The invention relates to the field of bioactive peptide prediction, in particular to a multi-mode fusion deep learning model and a multifunctional bioactive peptide prediction method.

Background

Bioactive peptides are small protein fragments, typically containing 2-20 amino acid residues, that play a variety of roles in metabolic and biological processes. Over the past several decades, a number of biologically active peptides have been identified that have multiple functions. Accurate identification of the activity of bioactive peptides is of great importance in at least two ways: helping to promote the understanding of the action mechanism of the bioactive peptide; new natural foods and pharmaceuticals are developed to meet safety and health requirements.

The use of computer programming in biological research has greatly increased the importance of bioinformatics. Over the past several decades, many functional peptides have been identified, making it possible for machine learning algorithms to predict different peptides. More recently some predictive models have been dedicated to predicting peptide function from sequence information only, without the need for verification or using any a priori knowledge as input. In addition, various physicochemical-characteristic-based methods, mainly including amino acid composition, pseudo-amino acid composition, normalized amino acid composition, hydrophobicity, net charge, isoelectric point, alpha-helix propensity, beta-sheet propensity and turn-around propensity, have been previously proposed for predicting peptides. The structure data can effectively model the functional information of the peptide, the description degree of the peptide sequence as single data is insufficient, and the sequence data and the multi-modal data of the structure data can effectively extract the data characteristics of different visual angles, so that the peptide prediction is better carried out, and the capturing of the multi-modal data characteristics is difficult to complete by a single model.

Disclosure of Invention

The invention aims at: aiming at the problem that the prior single model is difficult to capture the characteristics of multi-modal data, a multi-modal fusion deep learning model is provided, structural properties are introduced into the model, multiple activities of bioactive peptides in a sequence are obtained by adopting a multi-scale expansion convolution and BiLSTM fusion model, characteristics of the bioactive peptides are obtained by adopting a multi-scale CNN module to process structural input, the obtained multi-modal characteristics are processed, information fusion is carried out, complementarity of the sequence and the structural properties of the bioactive peptides is effectively considered, and the bioactive peptide characteristics are captured from the multi-modal characteristics.

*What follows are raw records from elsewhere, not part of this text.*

-- ==== Sys2Proof/Certificates/Slice0/Obligations.lean ====
section
/-!
DEFINITION. Certificates/Slice0/Obligations.lean: the statements for the provers. Each docstring names the rules its statement rests
on; `Formed`, `Served`, `RegsKept` and the other notions are in Safety.lean.
-/
open Sys2Proof Sys2Proof.Machine

/-- The queue of commands: one step performs the command that has waited longest, with the rest of the queue; with none waiting one cycle
passes and nothing else changes (the idle cycle is the model's choice, log entry 2). -/
def Obligations.StepRunsFrontCommand : Prop :=
  (∀ (c : Instr) (d : Dev) (rest : List Instr), step ⟨d, c :: rest⟩ = exec c ⟨d, rest⟩) ∧
  (∀ d : Dev, step ⟨d, []⟩ = .next ⟨{ d with clk := { d.clk with cyc := d.clk.cyc + 1, podT := d.clk.podT + 40 } }, []⟩)

/-- Every step keeps every table of the package in canonical form: memory, registers, the values in force, flash, queues, reservations,
round-robin, tiles, stacks, trackers, counters and harts. So equal contents are equal data. -/
def Obligations.StepKeepsCanonicalForm : Prop :=
  ∀ s t : State, Formed s.dev → step s = .next t → Formed t.dev

/-- The state after reset is in canonical form, with no command waiting. -/
def Obligations.ResetIsCanonical : Prop := Formed State.reset.dev ∧ State.reset.pending = []

/-- The reset columns of the register tables: queues DISABLED, of class BULK and 16 slots; the default geometry of R36; the identity map
of tiles in force; ring sizes; voltage and power policy; lanes; no twin step held; memory zero (R287). -/
def Obligations.ResetRegisters : Prop :=
  let d := State.reset.dev
  (∀ q, q < 65536 → qState d q = 0 ∧ qClass d q = 2 ∧ qLog d q = 4 ∧ qHead d q = 0 ∧ qTail d q = 0 ∧ qRetire d q = 0 ∧ qMgmt d q = false) ∧
  (∀ t, t < 64 → physTile d t = t % 8 ∧ rg d (aSeqErr t) = 0 ∧ rg d (aFpXcpt t) = 0) ∧
  (∀ p, p < 18 → portState d p = 0 ∧ rf d (fPortCtl p) 0 16 = 2 ^ portLanes p - 1 ∧ rf d (fPortStat p) 34 5 = 31) ∧
  (∀ k, k < 10 → ef d (mRailPol k) 0 10 = 750 ∧ ef d (mRailPol k) 10 10 = 900 ∧ vnow d k = 850) ∧
  geoOf d = defaultGeo ∧ ef d mPwrPol 0 12 = 2000 ∧ poolBytes d = 16 * mib ∧ brEnable d = false ∧ brBackup d = 1 ∧
  rf d fBridleStat 3 5 = 31 ∧ rf d mErrRing 48 5 = 8 ∧ rf d mFrmRing 48 5 = 10 ∧ rf d mSensRing 48 5 = 12 ∧ rf d mTrcCfg 28 5 = 14 ∧
  rf d mTrcCfg 33 5 = 14 ∧ rf d mCntSamp 0 16 = 1000 ∧ (rg d mCntTiles).toNat = 2 ^ 64 - 1 ∧ (rg d mTwinHeld).toNat = 2 ^ 64 - 1 ∧
  (rg d mTwinPrev).toNat = 2 ^ 64 - 1 ∧ (rg d mTwinMine).toNat = 2 ^ 64 - 1 ∧ rg d mFaultStat = 0 ∧ rg d mTether = 0 ∧
  (∀ a, byteAt d a = 0)

/-- Whatever its operands and the state, a command ends in a next state in canonical form that leaves the queue of waiting commands alone;
only an access of a core to a device window stops the model, and only a private TAP instruction is refused. -/
def Obligations.CommandsComplete : Prop :=
  ∀ (c : Instr) (s : State),
    (∃ t, exec c s = .next t ∧ t.pending = s.pending ∧ Formed t.dev) ∨
    (exec c s = .fault .deviceWindow ∧ reachesMemory c = true) ∨
    (exec c s = .refused .privateTap ∧ ∃ ir : BitVec 8, c = .tapInstruction ir ∧ 0x80 ≤ ir.toNat ∧ ir.toNat ≤ 0xFE ∧
      rb s.dev mLifecycle 8 = true)

/-- R17: a write that maps two logical indices to one physical tile (code 0xF, no tile, may stand more than once), or that holds a
reserved code, sets map_err and nothing else; another stands in A_TILEMAP, and what is in force stays until the tick. -/
def Obligations.TilemapWrites : Prop :=
  ∀ (s : State) (a : Nat) (v : Word) (by' : Agent), Formed s.dev → s.dev.phase ≠ .off → a < 8 → by' ≠ .job →
    let entry : Nat → Nat := fun l => wbits v (4 * l) 4
    let bad : Prop := (∃ l k, l < k ∧ k < 8 ∧ entry l = entry k ∧ entry l ≠ 0xF) ∨ ∃ l, l < 8 ∧ 9 ≤ entry l ∧ entry l ≤ 14
    (bad → exec (.tilemapWrite a v by') s = .next (s.on (setB s.dev (aTileStat a) 18 true))) ∧
    (¬ bad → exec (.tilemapWrite a v by') s = .next (s.on (setF s.dev (aTileMap a) 0 32 (wbits v 0 32))))

/-- R7, R6, R525: a REGISTER_WRITE of a register whose fields do no more than hold their values. Each field: RW takes the new value, RO
and WO keep theirs, a one in W1C clears, a counter of the any-write kind clears, RWL takes the value until CFG_COMMIT and then keeps its
own, and a field for Myeles keeps its value under a job's write. A job agent changes only its set. Reserved bits stay. -/
def Obligations.AccessTypes : Prop :=
  ∀ (s : State) (off : Nat) (v : Word) (by' : Agent) (fs : List Fld), Formed s.dev → running s.dev = true →
    regFields off = some fs → absentReg s.dev off = false →
    off ∈ [mStatus, mNumCfg, mMemIrq, mFarCfg, mFaultStat, mTwinCfg, mReplStat, mErrPtr, mFrmPtr, mSensPtr, mTrcEPtr, mTrcSPtr, mPwrStat,
      mOvrStat, mCntSamp, mCntTiles, mTrcEvt, fNodeCfg, fChord, fCollPool, fCollErr, fHotLine, fHbLost, fPlanBase, pPcieStat 0,
      pPcieStat 1] ∨ (∃ a, a < 8 ∧ (off = aTileStat a ∨ off = aMemCfg a ∨ off = aCbwStat a)) ∨ (∃ st, st < 16 ∧ off = aStackTherm st) ∨
      (∃ k, k < 10 ∧ off = mRailStat k) ∨ (∃ p, p < 18 ∧ (off = fPortStat p ∨ off = fLinkCnt p)) ∨ (∃ t, t < 64 ∧ (off = aSeqErr t ∨ off = aFpXcpt t ∨ off = aChTab t)) →
    ∃ t, exec (.registerWrite off v by') s = .next t ∧ t.pending = s.pending ∧ OnlyRegs s.dev t.dev ∧ RegsKept (· = off) s.dev t.dev ∧
      (∀ f ∈ fs, let old := rf s.dev off f.lo f.n
        let new := wbits v f.lo f.n
        rf t.dev off f.lo f.n =
          if by' = .job ∧ jobMay (jobSet off) f = false then old
          else match f.acc with
            | .rw => new
            | .rwM => if by' = .job then old else new
            | .ro => old
            | .wo => old
            | .w1c => old - (old &&& new)
            | .w1cAny => 0
            | .rwl => if rb s.dev mStatus 5 = true then old else new) ∧
      (∀ i, i < 64 → (∀ f ∈ fs, i < f.lo ∨ f.lo + f.n ≤ i) → rb t.dev off i = rb s.dev off i)

/-- R233, R70, R7: LLCCFG_WRITE empties the ways that change role and takes effect at once. A write to a queue descriptor outside DISABLED
sets its tile's error bit; one to its pointers changes nothing. An offset that names no register, and a package that does not run, ignore
writes. -/
def Obligations.CheckedRegisters : Prop :=
  ∀ (s : State) (v : Word) (by' : Agent), Formed s.dev → running s.dev = true → by' ≠ .job →
    (rb s.dev mStatus 5 = false → ∃ t, exec (.llccfgWrite v by') s = .next t ∧ t.pending = s.pending ∧
      ef t.dev pLlcCfg 0 4 = wbits v 0 4 ∧ rf t.dev pLlcCfg 0 4 = wbits v 0 4 ∧ RegsKept (· = pLlcCfg) s.dev t.dev ∧
      let lo := Nat.min (ef s.dev pLlcCfg 0 4) (wbits v 0 4)
      let hi := Nat.max (ef s.dev pLlcCfg 0 4) (wbits v 0 4)
      (∀ x, ctrlBase + pRegionOff + 4 * mib * lo ≤ x → x < ctrlBase + pRegionOff + 4 * mib * hi → byteAt t.dev x = 0) ∧
      MemKept (fun x => ctrlBase + pRegionOff + 4 * mib * lo ≤ x ∧ x < ctrlBase + pRegionOff + 4 * mib * hi) s.dev t.dev) ∧
    (rb s.dev mStatus 5 = true → (∀ lo n, ef s.dev pLlcCfg lo n = rf s.dev pLlcCfg lo n) → exec (.llccfgWrite v by') s = .next s) ∧
    (∀ q k, q < 65536 → k < 3 → qState s.dev q ≠ 0 → tileAbsent s.dev (qTile q) = false →
      exec (.registerWrite (0x2000000 + 32 * q + 8 * k) v by') s =
        .next (s.on (setF (setB s.dev (aSeqErr (qTile q)) 0 true) (aSeqErr (qTile q)) 3 10 (qIndex q)))) ∧
    (∀ q, q < 65536 → exec (.registerWrite (qPtr q) v by') s = .next s) ∧
    (∀ off, off < csrBase → off % 8 ≠ 0 ∨ assigned off = false → exec (.registerWrite off v by') s = .next s)

/-- R32, R39, R36, R61, R438: at a FRAME_TICK that ends a frame the next one begins: its number counts up, it starts where the last ended,
its cycle 0 is the first cycle 80 ns later or more, and slack is over; registers that take effect at a tick do. Local frames have the
default geometry and no plan. A root's first pod frame starts at the next whole millisecond. While the package waits for pod time, or does
not run, nothing happens. R34, R378 to R380: SLACK_START brings slack of the current frame, whose number stays, at its instant; where
slack has begun, or no frame runs, nothing happens. FRAME_RECORD_WRITE puts the oldest record that is due in its slot of the ring and
counts wr up; with no room it counts it lost; with the ring off or none due it writes nothing. -/
def Obligations.FrameTicks : Prop :=
  (∀ (s : State), Formed s.dev → s.dev.tetherReq = none → (∀ a, a < 8 → tabGet regReset s.dev.eff (aTileMap a) = rg s.dev (aTileMap a)) →
      (running s.dev = false → exec .frameTick s = .next s) ∧
      (running s.dev = true →
        (s.dev.clk.ticked = true → s.dev.clk.nextTick = none →
          (s.dev.clk.mode = .pod ∧ brEnable s.dev = true ∨ s.dev.clk.mode = .local' ∧ brEnable s.dev = false) →
          ∃ t, exec .frameTick s = .next t ∧ t.pending = s.pending ∧ frameNum t.dev = (frameNum s.dev + 1) % 2 ^ 64 ∧
            (rg t.dev fFrameStart).toNat = endOfFrame s.dev % 2 ^ 64 ∧ frameCycle t.dev = 0 ∧ t.dev.clk.inSlack = false ∧
            24 * (endOfFrame s.dev + 80) ≤ t.dev.clk.podT ∧ s.dev.clk.podT ≤ t.dev.clk.podT ∧ t.dev.clk.mode = s.dev.clk.mode ∧
            (∀ lo n, ef t.dev mPwrPol lo n = rf t.dev mPwrPol lo n ∧ ef t.dev mNumCfg lo n = rf t.dev mNumCfg lo n ∧
              ef t.dev mCntSamp lo n = rf t.dev mCntSamp lo n) ∧
            (s.dev.clk.mode = .local' → geoOf t.dev = defaultGeo ∧ rf t.dev fPlanStat 0 32 = 0 ∧ t.dev.plans.active = []) ∧
            (s.dev.clk.mode = .pod → geoOf t.dev = geoOf s.dev)) ∧
        (s.dev.clk.mode = .waiting →
          (myNode s.dev = brRoot s.dev → s.dev.clk.changeAt = none → exec .frameTick s = .next s) ∧
          (myNode s.dev ≠ brRoot s.dev → s.dev.bridle.rootTick = none → exec .frameTick s = .next s) ∧
          (∀ c, tabGet regReset s.dev.eff fBridleCfg = rg s.dev fBridleCfg → myNode s.dev = brRoot s.dev → s.dev.clk.changeAt = some c →
            ∃ t, exec .frameTick s = .next t ∧ t.pending = s.pending ∧ t.dev.clk.mode = .pod ∧
              frameNum t.dev = (if s.dev.clk.everPod then (frameNum s.dev + 1) % 2 ^ 64 else 0) ∧
              (rg t.dev fFrameStart).toNat = (c / 1000000 + 1) * 1000000 % 2 ^ 64 ∧ rb t.dev fBridleStat 0 = true ∧
              rb t.dev fBridleStat 2 = true)))) ∧
  (∀ (s : State), Formed s.dev →
      (running s.dev = false ∨ s.dev.clk.ticked = false ∨ s.dev.clk.inSlack = true ∨ s.dev.clk.mode = .waiting →
        exec .slackStart s = .next s) ∧
      (running s.dev = true → s.dev.clk.ticked = true → s.dev.clk.inSlack = false → s.dev.clk.mode ≠ .waiting →
        ∃ t, exec .slackStart s = .next t ∧ t.pending = s.pending ∧ t.dev.clk.inSlack = true ∧ frameNum t.dev = frameNum s.dev ∧
          24 * ((rg s.dev fFrameStart).toNat + slackNs s.dev) ≤ t.dev.clk.podT ∧ t.dev.clk.cyc0 = s.dev.clk.cyc0 ∧
          (∀ k, k < 8 → vmin t.dev k ≤ vnow t.dev k ∧ 650 ≤ vmin t.dev k ∧ vmin t.dev k ≤ 950)) ∧
      ((∀ r ∈ s.dev.frecs, r.due = false) → exec .frameRecordWrite s = .next s) ∧
      (∀ r rest k a, s.dev.frecs = r :: rest → r.due = true → rf s.dev mFrmRing 48 5 = k →
        rf s.dev mFrmRing 6 42 * 64 + 64 * (rf s.dev mFrmPtr 0 24 % 2 ^ k) = a →
        (rb s.dev mFrmRing 53 = false → exec .frameRecordWrite s = .next (s.on { s.dev with frecs := rest })) ∧
        (rb s.dev mFrmRing 53 = true → ringFull s.dev mFrmPtr 24 k = true →
          exec .frameRecordWrite s = .next (s.on (addSat { s.dev with frecs := rest } mFrmPtr 48 16 1))) ∧
        (rb s.dev mFrmRing 53 = true → ringFull s.dev mFrmPtr 24 k = false → writeErr s.dev a 64 = none →
          ∃ t, exec .frameRecordWrite s = .next t ∧ t.pending = s.pending ∧ t.dev.frecs = rest ∧ ldBytes t.dev a 64 = recordBytes r ∧
            rf t.dev mFrmPtr 0 24 = (rf s.dev mFrmPtr 0 24 + 1) % 2 ^ 24 ∧ rf t.dev mFrmPtr 24 24 = rf s.dev mFrmPtr 24 24 ∧
            RegsKept (· = mFrmPtr) s.dev t.dev ∧ MemKept (fun x => a ≤ x ∧ x < a + 64) s.dev t.dev)))

/-- R64 to R67, R33 to R35: PLAN_STAGE answers in stage_err: 8 with a drop, 9 where the image cannot be read, else the first check that
fails; an image that passes is the standby plan, and its geometry keeps R33 to R35. PLAN_DROP discards it. At the root PLANAPPLY_WRITE
arms a frame at least three ahead (else code 5, or 7 with no standby), and 0 disarms; elsewhere it is ignored. A member keeps what the
root announces. At the apply frame the geometry comes into force, with the plan that had passed its checks or with none. -/
def Obligations.FramePlans : Prop :=
  (∀ node len img, planErr node len img = 0 → len ≤ 0x40000 ∧ crc32 (img.take 60 ++ [0, 0, 0, 0] ++ img.drop 64) = imgN img 60 4 ∧
    imgN img 0 4 ≠ 0 ∧ imgN img 22 2 % 2 ^ 14 = node ∧ geoOk { imgGeo img with slotLen := imgN img 16 2 } = true ∧
    flowsOk img = true) ∧
  (∀ (s : State), Formed s.dev → running s.dev = true →
    exec (.planStage true) s = .next (s.on (setF s.dev fPlanStat 32 4 8)) ∧
    exec (.planDrop true) s = .next (s.on (setF s.dev fPlanStat 32 4 8)) ∧
    (actingRoot s.dev = false →
      exec (.planDrop false) s = .next (s.on (setStageErr 0 (setStandby [] false s.dev))) ∧
      (∀ v, exec (.planapplyWrite v) s = .next s) ∧
      (∀ base len img e, s.dev.weak = [] → rf s.dev fPlanBase 0 48 = base → badRange s.dev false base 64 = none → readErr s.dev base 64 = none →
        ld s.dev (base + 28) 4 = len → badRange s.dev false base len = none → readErr s.dev base len = none →
        img = ldBytes s.dev base (Nat.min (Nat.max len 64) 0x40000) → planErr (myNode s.dev) len img = e →
        exec (.planStage false) s = .next (s.on (setStageErr e (setStandby (if e = 0 then img.take len else []) (e == 0) s.dev)))) ∧
      (∀ base, rf s.dev fPlanBase 0 48 = base → (badRange s.dev false base 64).isSome = true →
        exec (.planStage false) s = .next (s.on (setStageErr 9 (setStandby [] false s.dev)))) ∧
      (∀ v g, s.dev.clk.mode = .pod → exec (.planAnnounce v g) s =
        .next (s.on { s.dev with plans := { s.dev.plans with inbox := some (v.toNat, g) } }))) ∧
    (actingRoot s.dev = true →
      (∀ v g, exec (.planAnnounce v g) s = .next s) ∧
      (∀ v : Word, v ≠ 0 → rb s.dev fPlanStat 36 = false → exec (.planapplyWrite v) s = .next (s.on (setStageErr 7 s.dev))) ∧
      (∀ v : Word, v ≠ 0 → rb s.dev fPlanStat 36 = true → v.toNat < frameNum s.dev + 3 →
        exec (.planapplyWrite v) s = .next (s.on (setStageErr 5 s.dev))) ∧
      (∀ v : Word, rb s.dev fPlanStat 36 = true → frameNum s.dev + 3 ≤ v.toNat →
        ∃ t, exec (.planapplyWrite v) s = .next t ∧ t.pending = s.pending ∧ rg t.dev fPlanApply = v ∧ rf t.dev fPlanStat 32 4 = 0 ∧
          t.dev.plans.announced = some (v.toNat, imgGeo s.dev.plans.standby) ∧ t.dev.plans.outbox = some v.toNat ∧
          RegsKept (fun o => o = fPlanApply ∨ o = fPlanStat) s.dev t.dev) ∧
      (rg s.dev fPlanApply ≠ 0 → ∃ t, exec (.planapplyWrite 0) s = .next t ∧ t.pending = s.pending ∧ rg t.dev fPlanApply = 0 ∧
        t.dev.plans.announced = none ∧ t.dev.plans.outbox = some 0 ∧ RegsKept (fun o => o = fPlanApply ∨ o = fPlanStat) s.dev t.dev)) ∧
    (s.dev.plans.announced = none → exec .planApply s = .next s) ∧
    (∀ ap g, s.dev.plans.announced = some (ap, g) → s.dev.clk.mode = .pod → ap = frameNum s.dev → ap ≠ 0 → g.period < 2 ^ 24 →
      g.slackStart < 2 ^ 24 → g.exchStart < 2 ^ 24 → g.slotLen < 2 ^ 16 → g.slotCount < 2 ^ 13 →
      ∃ t, exec .planApply s = .next t ∧ t.pending = s.pending ∧ geoOf t.dev = g ∧ rg t.dev fPlanApply = 0 ∧
        t.dev.plans.announced = none ∧
        (s.dev.plans.snapOk = true → t.dev.plans.active = s.dev.plans.snap ∧ rf t.dev fPlanStat 0 32 = imgN s.dev.plans.snap 0 4 ∧
          rb t.dev fPlanStat 37 = false ∧ rb t.dev fPlanStat 36 = false) ∧
        (s.dev.plans.snapOk = false → t.dev.plans.active = [] ∧ rf t.dev fPlanStat 0 32 = 0 ∧ rb t.dev fPlanStat 37 = true) ∧
        RegsKept (fun o => o = fFrameGeo ∨ o = fExchGeo ∨ o = fPlanApply ∨ o = fPlanStat) s.dev t.dev))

The technical scheme of the invention is as follows:

a multi-modal fusion deep learning model comprises a multi-modal data input module, a peptide sequence coding module, a peptide structure coding module and a classification module; the multi-mode data input module inputs the peptide sequence and the peptide structure of the bioactive peptide; the peptide sequence coding module adopts a multi-scale expansion CNN and BiLSTM model to fuse and extract characteristics of a plurality of scales of peptide sequences; the peptide structure coding module adopts a multilayer CNN model to extract characteristics of peptide structure data; the classification module concatenates the peptide sequence encoding module output and the peptide structure encoding module output as inputs to the final feature output layer.

Further, the multi-scale expanded CNN includes: when applied to a one-dimensional CNN, it can be calculated as:

wherein y is _i Representing the output of the ith element in the convolution, x _i For the input of the ith element, omega is the weight of the filter, and the length of the filter is K; r is the rate of dilation, where r=1 is equal to the normal convolution, and when the rate of dilation r=2, a zero is inserted in the adjacent convolution weights.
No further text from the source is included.